* **Work instructions**
Your answer must hold only the lines below from the line containing "simpa [outputsFrom, UpdatesEndIn]" through the line containing "obtain ⟨t, c, hexec, hc, ht, hcfg, hrom, hfst, hlast, hcount⟩", each reproduced exactly.

=== Input for this task ===

-- ==== Sys2Proof/Proofs/Scope.lean ====
section
/-! The obligations of 00_scope.md. -/

namespace Sys2Proof.Machine

/-- Settles O38. Computed to entered: `N0` is entered by no samples, and one more sample enters a successor. Entered to
computed: the reachable set holds `N0` and is closed under every transition, because the growth ends in a fixed point. -/
theorem reachableStatesAreThoseEntered : Obligations.ReachableStatesAreThoseEntered := by
  intro m mode st
  constructor
  · refine reachable_induction (P := fun p => ∃ samples, stateAfter m mode .N0 samples = some p) ⟨[], rfl⟩ ?_
    rintro p i t ⟨samples, hp⟩ ht
    exact ⟨samples ++ [i], stateAfter_concat hp ht⟩
  · rintro ⟨samples, h⟩
    exact stateAfter_reachable (N0_reachable m mode) h

end Sys2Proof.Machine
end

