-- ==== Sys2Proof/Proofs/Reset.lean ====
section
/-! SUPPORT. The state just after reset: `RST` leads to it from every well-formed state, and it meets the invariants. -/

namespace Sys2Proof.Machine

/-- `RST` gives the registers of the variant their reset values; in a well-formed state the fields of the others hold
theirs already (10_state.md R33, log entry 7). -/
theorem rst_eq_afterRst {s : State} (h : s.wf) : s.rst = State.afterRst s.cfg s.rom s.inputs := by
  simp only [State.rst, State.afterRst, State.mk.injEq, true_and, and_true, ite_eq_left_iff, Bool.not_eq_true]
  exact ⟨fun hd => (h.noDecoder hd).1, fun hd => (h.noDecoder hd).2, h.noCounter, fun hi => (h.noIndex hi).1,
    fun hi => (h.noIndex hi).2⟩

variable {cfg : Config} {rom : Memory}

theorem afterRst_sound (hc : cfg.wf = true) (ht : tableWF rom cfg.mode = true) (inputs : List PortInput) :
    (State.afterRst cfg rom inputs).sound := by
  obtain ⟨hm, hw⟩ := Bool.and_eq_true_iff.mp hc
  have hmode : cfg.mode ≠ .code3 := by simpa [Config.modeLegal] using hm
  exact ⟨built_iff.mpr ⟨hmode, hw, ht⟩, N0_reachable rom cfg.mode, rfl⟩

theorem afterRst_wf (cfg : Config) (hr : Memory.wf rom = true) (inputs : List PortInput) :
    (State.afterRst cfg rom inputs).wf where
  rom := hr
  counter := wires_zero cfg
  respData := wires_zero cfg
  status := rfl
  latch := show 0x0#4 = Status.code .fault ↔ false = true by decide
  unprimed := fun _ => rfl
  noDecoder := fun _ => ⟨rfl, rfl⟩
  noCounter := fun _ => rfl
  noIndex := fun _ => ⟨rfl, rfl⟩

/-- `LAST` resets to the phase of `N0` (40_transducer.md R114). -/
theorem afterRst_phaseLocked (cfg : Config) (rom : Memory) (inputs : List PortInput) :
    (State.afterRst cfg rom inputs).phaseLocked := rfl

end Sys2Proof.Machine
end

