-- ==== Sys2Proof/Proofs/Encoding.lean ====
section
/-! The obligations of 30_encoding.md. -/

namespace Sys2Proof.Machine

/-! ### Words and instructions -/

/-- Settles O1: an encoding lies in its instruction's row, and the row's fields are the operands that were put into the
word. -/
theorem decodeOfEncodeIsTheInstruction : Obligations.DecodeOfEncodeIsTheInstruction := by
  intro i
  have hrow := ofCode_encode i
  cases i with
  | update z a b =>
    rw [decode_update hrow]
    simp only [encode, getLsbD_samples]
  | reset u => rw [decode_reset hrow]; simp only [encode, BitVec.extractLsb'_append_eq_right]
  | setCounter u d => rw [decode_setCounter hrow]; simp only [encode, BitVec.extractLsb'_append_eq_right]
  | readCounter u => rw [decode_readCounter hrow]; simp only [encode, BitVec.extractLsb'_append_eq_right]
  | readPpc u => rw [decode_readPpc hrow]; simp only [encode, BitVec.extractLsb'_append_eq_right]
  | indexUpdate z u =>
    rw [decode_indexUpdate hrow]
    simp only [encode, getLsbD_index, BitVec.extractLsb'_append_eq_right]
  | reserved110 u => rw [decode_reserved110 hrow]; simp only [encode, BitVec.extractLsb'_append_eq_right]
  | reserved111 u => rw [decode_reserved111 hrow]; simp only [encode, BitVec.extractLsb'_append_eq_right]

/-- Settles O2: the decoder keeps every field of the word, so the encoder puts the same word together; `DATA_IN` is kept
in the row that has it as an operand. -/
theorem encodeOfDecodeIsTheWord : Obligations.EncodeOfDecodeIsTheWord := by
  intro c
  rw [decode_op]
  cases h : Op.ofCode (c.cmd.extractLsb' 3 3) with
  | update => rw [decode_update h]; exact ⟨code_append_samples h, nofun⟩
  | reset => rw [decode_reset h]; exact ⟨code_append_low h, nofun⟩
  | setCounter =>
    rw [decode_setCounter h]
    exact ⟨code_append_low h, fun _ => congrArg (Command.mk · c.dataIn) (code_append_low h)⟩
  | readCounter => rw [decode_readCounter h]; exact ⟨code_append_low h, nofun⟩
  | readPpc => rw [decode_readPpc h]; exact ⟨code_append_low h, nofun⟩
  | indexUpdate => rw [decode_indexUpdate h]; exact ⟨code_append_index_low h, nofun⟩
  | reserved110 => rw [decode_reserved110 h]; exact ⟨code_append_low h, nofun⟩
  | reserved111 => rw [decode_reserved111 h]; exact ⟨code_append_low h, nofun⟩

/-- No variant executes the reserved opcodes, and every other opcode has a variant (30_encoding.md R78). -/
theorem legal_nowhere_iff {o : Op} : (∀ v, legal o v = false) ↔ o = .reserved110 ∨ o = .reserved111 := by
  cases o with
  | update => exact iff_of_false (fun h => nomatch h .quadrature) (by decide)
  | reset => exact iff_of_false (fun h => nomatch h .quadrature) (by decide)
  | setCounter => exact iff_of_false (fun h => nomatch h .incremental) (by decide)
  | readCounter => exact iff_of_false (fun h => nomatch h .incremental) (by decide)
  | readPpc => exact iff_of_false (fun h => nomatch h .quadrature) (by decide)
  | indexUpdate => exact iff_of_false (fun h => nomatch h .indexOnly) (by decide)
  | reserved110 => exact iff_of_true (fun _ => rfl) (.inl rfl)
  | reserved111 => exact iff_of_true (fun _ => rfl) (.inr rfl)

/-- Settles O3: the matching row is the one of the word's opcode field. -/
theorem everyWordIsExactlyOneCommand : Obligations.EveryWordIsExactlyOneCommand := by
  intro c
  rw [decode_op, legal_nowhere_iff, ofCode_eq_iff, ofCode_eq_iff]
  refine ⟨?_, Iff.rfl⟩
  rw [List.filter_congr (matches_eq_decide_op c.cmd), opcodeMap_filter_op]

/-- Settles O4: every statement of the rule is well formed in every legal configuration, 5 being in range at each width;
the words are the assembler's own, and they are decoded by evaluation. -/
theorem encodingExamplesDecode : Obligations.EncodingExamplesDecode := by
  intro c hc
  have hw : c.widthLegal = true := widthLegal_of_wf hc
  have hset : (Asm.setCounter 5).assemble c = some ⟨0x10#6, 5#128⟩ := by
    rw [assemble_of_wf (a := .setCounter 5) (inRange_natCast (n := 5) hw (by decide)), Asm.command]
    exact congrArg (fun d => some (Command.mk 0x10#6 d)) (counterPattern_natCast (n := 5) hw (by decide))
  exact ⟨rfl, rfl, rfl, rfl, rfl, rfl, rfl, rfl, rfl, rfl, hset, rfl, rfl, rfl, rfl, rfl, rfl, rfl, rfl⟩

/-- Settles O5: the ignored bits of each encoding are those the assembler writes, and the operand in range reads back
from its pattern. -/
theorem assemblerWritesItsCommand : Obligations.AssemblerWritesItsCommand := by
  intro c hc
  have hw : c.widthLegal = true := widthLegal_of_wf hc
  have hset : ∀ v, c.counterMin ≤ v → v ≤ c.counterMax → ∃ d,
      (Asm.setCounter v).assemble c = some (encode (.setCounter 0#3 d)) ∧ c.wires d = d ∧ c.counterValue d = v :=
    fun v hlo hhi => ⟨c.counterPattern v, assemble_of_wf (inRange_iff.mpr ⟨hlo, hhi⟩), wires_counterPattern c v,
      counterValue_counterPattern hw hlo hhi⟩
  have hout : ∀ v, v < c.counterMin ∨ c.counterMax < v → (Asm.setCounter v).assemble c = none := by
    intro v hv
    refine assemble_of_not_wf (Bool.eq_false_iff.mpr fun h => ?_)
    obtain ⟨hlo, hhi⟩ := inRange_iff.mp h
    omega
  refine ⟨fun _ _ => rfl, fun _ _ _ => rfl, rfl, hset, hout, rfl, rfl, ?_, fun _ => rfl, rfl, rfl⟩
  intro z
  cases z <;> rfl

/-! ### Ignored bits -/

/-- Two commands of one row whose bodies do the same are executed alike. -/
theorem exec_congr {i j : Instr} {s : State} (hop : i.op = j.op) (hbody : bodyOf i s = bodyOf j s) :
    exec i s = exec j s := by
  rw [exec_eq_command, exec_eq_command, hop, command, command, hbody]

/-- `UPDATE` uses z in INDEXED_INCREMENTAL only (30_encoding.md R77). -/
theorem updateBody_congr {s : State} {z z' : Bool} (h : s.cfg.variant = .indexedIncremental → z = z') (a b : Bool) :
    updateBody z a b s = updateBody z' a b s := by
  unfold updateBody
  cases hv : s.cfg.variant with
  | indexedIncremental => rw [h hv]
  | _ => rfl

/-- Settles O6, row by row: the body receives the bits its row uses, and none of the others. -/
theorem ignoredBitsHaveNoEffect : Obligations.IgnoredBitsHaveNoEffect := by
  rintro s c d ⟨hcode, hupdate, hindex, hset⟩
  have hop : (decode c).op = (decode d).op := by rw [decode_op, decode_op, hcode]
  refine exec_congr hop ?_
  cases hc : Op.ofCode (c.cmd.extractLsb' 3 3) with
  | update =>
    have hd := hcode ▸ hc
    obtain ⟨hab, hz⟩ := hupdate (ofCode_eq_iff.mp hc)
    have ha : c.cmd.getLsbD 1 = d.cmd.getLsbD 1 := by simpa using congrArg (BitVec.getLsbD · 1) hab
    have hb : c.cmd.getLsbD 0 = d.cmd.getLsbD 0 := by simpa using congrArg (BitVec.getLsbD · 0) hab
    rw [decode_update hc, decode_update hd, ha, hb]
    exact updateBody_congr hz _ _
  | reset => rw [decode_reset hc, decode_reset (hcode ▸ hc)]; rfl
  | setCounter =>
    rw [decode_setCounter hc, decode_setCounter (hcode ▸ hc), hset (ofCode_eq_iff.mp hc)]
    rfl
  | readCounter => rw [decode_readCounter hc, decode_readCounter (hcode ▸ hc)]; rfl
  | readPpc => rw [decode_readPpc hc, decode_readPpc (hcode ▸ hc)]; rfl
  | indexUpdate =>
    rw [decode_indexUpdate hc, decode_indexUpdate (hcode ▸ hc), hindex (ofCode_eq_iff.mp hc)]
    rfl
  | reserved110 => rw [decode_reserved110 hc, decode_reserved110 (hcode ▸ hc)]; rfl
  | reserved111 => rw [decode_reserved111 hc, decode_reserved111 (hcode ▸ hc)]; rfl

/-! ### The port -/

/-- A step with an input to take is the edge with that input on the pins. -/
theorem step_eq_clockEdge {s : State} {p : PortInput} {rest : List PortInput} (h : s.inputs = p :: rest) :
    step s = clockEdge p { s with inputs := rest } := by
  simp [step, State.pins, State.takeInput, h]

/-- Settles O7: the edge is the one of the next input, which accepts a command. -/
theorem stepRunsTheDecodedCommand : Obligations.StepRunsTheDecodedCommand := by
  intro s p rest hb hi hr hc
  rw [step_eq_clockEdge hi]
  exact clockEdge_command (s := { s with inputs := rest }) hb hr hc

/-- Settles O8: with no input left the pins are idle, and there is none to use up. -/
theorem idleEdgeChangesOnlyRespValid : Obligations.IdleEdgeChangesOnlyRespValid := by
  intro s hb
  constructor
  · intro p rest hi hr hc
    rw [step_eq_clockEdge hi]
    exact clockEdge_idle (s := { s with inputs := rest }) hb hr hc
  · intro hi
    have hpins : s.pins = PortInput.none := by rw [State.pins, hi]; rfl
    have htake : s.takeInput = s := by rw [State.takeInput, hi, List.tail_nil, ← hi]
    rw [step, hpins, htake]
    exact clockEdge_idle hb rfl rfl

/-! ### Configurations -/

theorem step_refused {s : State} {r : Refusal} (h : s.buildProblem = some r) : step s = .refused r := by
  simp [step, clockEdge, h]

/-- Settles O12: the mode is the first of the refusals, which come before anything a command or an edge does. -/
theorem modeThreeIsRefused : Obligations.ModeThreeIsRefused := by
  refine ⟨rfl, rfl, rfl, rfl, fun s i h => ?_⟩
  have hb : s.buildProblem = some .modeNotLegal := by simp [State.buildProblem, Config.modeLegal, h]
  exact ⟨exec_refused hb, step_refused hb⟩

/-- Settles O13. A built machine completes every step and every command; of another the build problem is the answer. -/
theorem onlyUnbuildableMachinesStop : Obligations.OnlyUnbuildableMachinesStop := by
  intro s
  refine ⟨?_, fun hb => ⟨step_completes hb, exec_completes hb⟩, fun hb => ?_⟩
  · rw [built_iff, widthLegal_iff, and_assoc]
  · obtain ⟨r, hr⟩ := Option.ne_none_iff_exists'.mp hb
    exact ⟨⟨r, step_refused hr⟩, fun i => ⟨r, exec_refused hr⟩⟩

/-! ### Legality -/

/-- Settles O17, cell by cell of the table. -/
theorem legalityTable : Obligations.LegalityTable := by
  intro op v
  cases op <;> cases v <;> decide

/-! ### The registers -/

/-- Settles O52, edge by edge: `RST` restores the reset values, every command keeps the registers well formed, an idle
edge writes `RESP_VALID` alone. -/
theorem registersStayWellFormed : Obligations.RegistersStayWellFormed := by
  intro s t _ hw h
  have hw' : s.takeInput.wf := takeInput_wf hw
  rcases step_cases s with ⟨r, -, h'⟩ | ⟨-, -, h'⟩ | ⟨-, -, -, h'⟩ | ⟨-, -, -, h'⟩ <;> rw [h] at h'
  · cases h'
  · cases h'; exact rst_wf hw'
  · exact exec_keeps_wf hw' h'.symm
  · cases h'; exact idle_wf hw'

end Sys2Proof.Machine
end

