-- ==== Sys2Proof/Proofs/Counting.lean ====
section
/-! SUPPORT. Counting along a path: updates in INCREMENTAL whose samples make no diagonal jump add up what the table
emits, as long as the bounds leave room (42_decoder.md R166). -/

namespace Sys2Proof.Machine

/-! ### Emissions -/

theorem outputsFrom_cons {m : Memory} {mode : Mode} {st : FstState} {i : Sample} {c : Transition}
    (hc : transition m mode st i = some c) (rest : List Sample) :
    outputsFrom m mode st (i :: rest) = c.out :: outputsFrom m mode c.next rest := by
  simp [outputsFrom, hc]

theorem mem_emissions {mode : Mode} {o x : Output} (h : x ∈ emissions mode o) : x = .neutral ∨ x = o := by
  cases mode <;> simp only [emissions, List.mem_cons, List.not_mem_nil] at h <;> tauto

/-- A mode's emission points along a clean cycle are as many as its pulses per cycle (40_transducer.md R101,
30_encoding.md R85). -/
theorem count_emissions {mode : Mode} {n : Nat} (h : mode.ppc = some n) (o : Output) (ho : o ≠ .neutral) :
    (emissions mode o).count o = n := by
  cases mode with
  | code3 => cases h
  | _ => cases h; simp [emissions, ho.symm]

/-! ### One update -/

/-- On a sound machine in INCREMENTAL an update without a diagonal jump takes its cell and counts the cell's output
(42_decoder.md R151, R152). -/
theorem exec_update_clean {z a b : Bool} {s : State} (hs : s.sound) (hv : s.cfg.variant = .incremental)
    (hclean : hamming s.last (sample a b) ≠ 2) :
    ∃ t c, exec (.update z a b) s = .next t ∧ transition s.rom s.cfg.mode s.fst (sample a b) = some c ∧
      t.sound ∧ t.cfg = s.cfg ∧ t.rom = s.rom ∧ t.fst = c.next ∧ t.last = sample a b ∧
      t.counter = countResult s.cfg s.counter (.ok c.out.movement) := by
  obtain ⟨c, hc, ho⟩ := sound_transition hs (sample a b)
  obtain ⟨hb, hreach, hf⟩ := hs
  have hr : resolve (validate s.last (sample a b)) c.out.movement = .ok c.out.movement := by
    simp [validate, hclean, resolve]
  have hexec := exec_update_eq (z := z) ⟨hb, hf, by rw [hv]; rfl⟩ hc ho
  rw [hr, finishUpdate_of_incremental (s.setPhase c.next _) hv] at hexec
  exact ⟨_, c, hexec, hc, ⟨hb, next_reachable hreach hc, hf⟩, rfl, rfl, rfl, rfl, rfl⟩

/-- The number that the outputs still to come lead to does not change when the next output `p` is counted, if all go one
way and that number lies within the bounds: then so do the numbers on the way. -/
theorem counterValue_countResult_add_count {c : Config} (hw : c.widthLegal = true) {x : Word} {o p : Output}
    {m : Movement} (hm : o.movement = some m) (hp : p = .neutral ∨ p = o) {outs : List Output} {v : Int}
    (hv : c.counterValue x + (p :: outs).count o * m.toInt = v) (hmin : c.counterMin ≤ v) (hmax : v ≤ c.counterMax) :
    c.counterValue (countResult c x (.ok p.movement)) + outs.count o * m.toInt = v := by
  obtain rfl | rfl := hp
  · have hne : Output.neutral ≠ o := by
      rintro rfl
      cases hm
    rwa [List.count_cons_of_ne hne] at hv
  · obtain ⟨hlow, hhigh⟩ := counterValue_bounds hw x
    rw [List.count_cons_self] at hv
    have hfits : c.counterMin ≤ c.counterValue x + m.toInt ∧ c.counterValue x + m.toInt ≤ c.counterMax := by
      cases m <;> simp only [Movement.toInt] at hv ⊢ <;> omega
    rw [hm, countResult, counterValue_satAdd_of_fits hw hfits.1 hfits.2, ← hv]
    push_cast
    ring

/-! ### A path of updates -/

/-- The updates with the samples `ab` of a list and the index input `z`, executed one after another, all answer next
states, and the last of these has the property `P`. -/
def UpdatesEndIn (P : State → Prop) (z : Bool) : List (Bool × Bool) → State → Prop
  | [], s => P s
  | (a, b) :: rest, s => ∃ t, exec (.update z a b) s = .next t ∧ UpdatesEndIn P z rest t

/-- On a path without a diagonal jump whose movements all go one way, the updates complete and add up the movements, when
the sum lies within the bounds. -/
theorem updates_count {z : Bool} {o : Output} {m : Movement} (hm : o.movement = some m) {v : Int}
    {path : List (Bool × Bool)} {s : State} {outs : List Output} (hs : s.sound) (hvar : s.cfg.variant = .incremental)
    (hclean : List.IsChain (fun p i => hamming p i ≠ 2) (s.last :: path.map fun p => sample p.1 p.2))
    (houts : outputsFrom s.rom s.cfg.mode s.fst (path.map fun p => sample p.1 p.2) = outs)
    (hone : ∀ x ∈ outs, x = .neutral ∨ x = o) (hv : s.cfg.counterValue s.counter + outs.count o * m.toInt = v)
    (hmin : s.cfg.counterMin ≤ v) (hmax : v ≤ s.cfg.counterMax) :
    UpdatesEndIn (fun t => t.cfg.counterValue t.counter = v) z path s := by
  induction path generalizing s outs with
  | nil =>
    subst houts
    simpa [outputsFrom, UpdatesEndIn] using hv
  | cons p rest ih =>
    obtain ⟨hfirst, hrest⟩ := List.isChain_cons_cons.mp hclean
    obtain ⟨t, c, hexec, hc, ht, hcfg, hrom, hfst, hlast, hcount⟩ := exec_update_clean (z := z) hs hvar hfirst
    rw [List.map_cons, outputsFrom_cons hc] at houts
    subst houts
    obtain ⟨hout, hone⟩ := List.forall_mem_cons.mp hone
    have hw : s.cfg.widthLegal = true := (built_iff.mp hs.1).2.1
    refine ⟨t, hexec, ih ht (hcfg ▸ hvar) (hlast ▸ hrest) rfl ?_ ?_ (hcfg ▸ hmin) (hcfg ▸ hmax)⟩
    · rwa [hrom, hcfg, hfst]
    · rw [hrom, hcfg, hfst, hcount]
      exact counterValue_countResult_add_count hw hm hout hv hmin hmax

end Sys2Proof.Machine
end

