-- ==== Sys2Proof/Machine/Legacy.lean ====
section
/-! DEFINITION. The legacy-register table and its read: R100, R105 to R112. -/

namespace Sys2Proof.Machine

/-- The kinds of entry R109 names: a constant pair, and the six that depend on radio state. They classify entries; the table is
not confined to them ("the laws of rules R107, R108 and R110 as the only premises"). -/
inductive LegacyKind where
  | fixed
  | activeVfo
  | sideTone
  | txTimeout
  | cwSpeed
  | split
  | activeMode
  deriving DecidableEq, Repr

/-- The getters the collaborator supplies for each kind (R109). That the TX timeout is read from the CW timeout is DEDUCED
(log 6). -/
def legacyGetters : LegacyKind → List Getter
  | .fixed => []
  | .activeVfo => [.getActiveVfo]
  | .sideTone => [.getSideTone]
  | .txTimeout => [.getCwTimeout]
  | .cwSpeed => [.getCwDit]
  | .split => [.isSplitOn]
  | .activeMode => [.getMode]

/-- The program that calls the getters in a row and computes the pair from their answers. -/
def askAll : List Getter → (List Answer → Byte × Byte) → LegacyProgram
  | [], pair => .reply (pair []).1 (pair []).2
  | g :: gs, pair => .ask g fun a => askAll gs fun as => pair (a :: as)

/-- The program of an entry of one of the kinds of R109. -/
def legacyKindProgram (k : LegacyKind) (pair : List Answer → Byte × Byte) : LegacyProgram :=
  askAll (legacyGetters k) pair

/-- The selector of the active-VFO entry (R108, C7). -/
def legacyVfoSelector : Byte := 0x55

/-- The first byte of the active-VFO entry (R108): bits 7:1 fixed, bit 0 the VFO. -/
def legacyVfoByte (fixed : Byte) (v : Vfo) : Byte := (fixed &&& 0xFE) ||| (if v = .b then 1 else 0)

/-- A run of an entry's program: the getters called, and the pair. A getter answers what the radio holds (R42) and changes
nothing (R39). -/
def runProgram : LegacyProgram → Radio → List Getter × Byte × Byte
  | .reply r0 r1, _ => ([], r0, r1)
  | .ask g next, r =>
    let t := runProgram (next (getterAnswer g r)) r
    (g :: t.1, t.2)

/-- `LEGACY_TABLE(a1, a0, Radio)` (R106 to R110): the getters called and the pair. `a1` is the original `P2`, the key;
`a0` the original `P1`, which the entry may check. An address without an entry calls no getter (log 6). -/
def legacyTable (T : LegacyTable) (a1 a0 : Byte) (r : Radio) : List Getter × Byte × Byte :=
  if a1 = legacyVfoSelector then ([.getActiveVfo], legacyVfoByte T.vfoFixed r.vfo, T.vfoR1)
  else
    match T.entry a1 with
    | none => ([], 0x00, 0x00)
    | some e =>
      match e.expectP1 with
      | none => runProgram e.program r
      | some low => if a0 = low then runProgram e.program r else ([], 0x00, 0x00)

/-- `LegacyRead(buf)` (R106) for the sub-address `a0`, `a1` = the frame's `P1`, `P2`: one write of the two bytes
then in `buf[0]` and `buf[1]` (R111). -/
def legacyRead (P : Params) (a0 a1 : Byte) (s : State) : State :=
  let s := setP1P2 0x00 0x00 s
  let t := legacyTable P.legacy a1 a0 s.radio
  let s := setP1P2 t.2.1 t.2.2 (radioGets t.1 s)
  txWrite [s.buf.p1, s.buf.p2] s

/-- `RDLEGACY`, R100: the dispatcher adds no reply of its own. -/
def execRdlegacy (p1 p2 : Byte) (s : State) : Host.Outcome State Fault Refusal := .next (legacyRead params p1 p2 s)

end Sys2Proof.Machine
end

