-- ==== Sys2Proof/Machine/Transmit.lean ====
section
/-! DEFINITION. The transmit key: R97, R98. -/

namespace Sys2Proof.Machine

/-- PttOn (R97): busy when already transmitting, whoever started it. -/
def pttOn (P : Params) (s : State) : State :=
  refresh (if s.radio.transmitting then txWrite [replyBusy] (radioGet .isTransmitting s)
    else txWrite [replyAck] (radioCall P (.startTransmit P.txKindCat)
      (radioCall P (.setCatTx true) (radioGet .isTransmitting s))))

/-- PttOff (R98): the flag is cleared whether or not a transmission is stopped. -/
def pttOff (P : Params) (s : State) : State :=
  refresh (txWrite [replyAck] (radioCall P (.setCatTx false)
    (if s.radio.transmitting then radioCall P .stopTransmit (radioGet .isTransmitting s)
      else radioGet .isTransmitting s)))

/-- `PTTON`, R97. -/
def execPtton (s : State) : Host.Outcome State Fault Refusal := .next (pttOn params s)

/-- `PTTOFF`, R98. -/
def execPttoff (s : State) : Host.Outcome State Fault Refusal := .next (pttOff params s)

end Sys2Proof.Machine
end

===

* **Written answer**
    simpa [outputsFrom, UpdatesEndIn] using hv
  | cons p rest ih =>
    obtain ⟨hfirst, hrest⟩ := List.isChain_cons_cons.mp hclean
    obtain ⟨t, c, hexec, hc, ht, hcfg, hrom, hfst, hlast, hcount⟩ := exec_update_clean (z := z) hs hvar hfirst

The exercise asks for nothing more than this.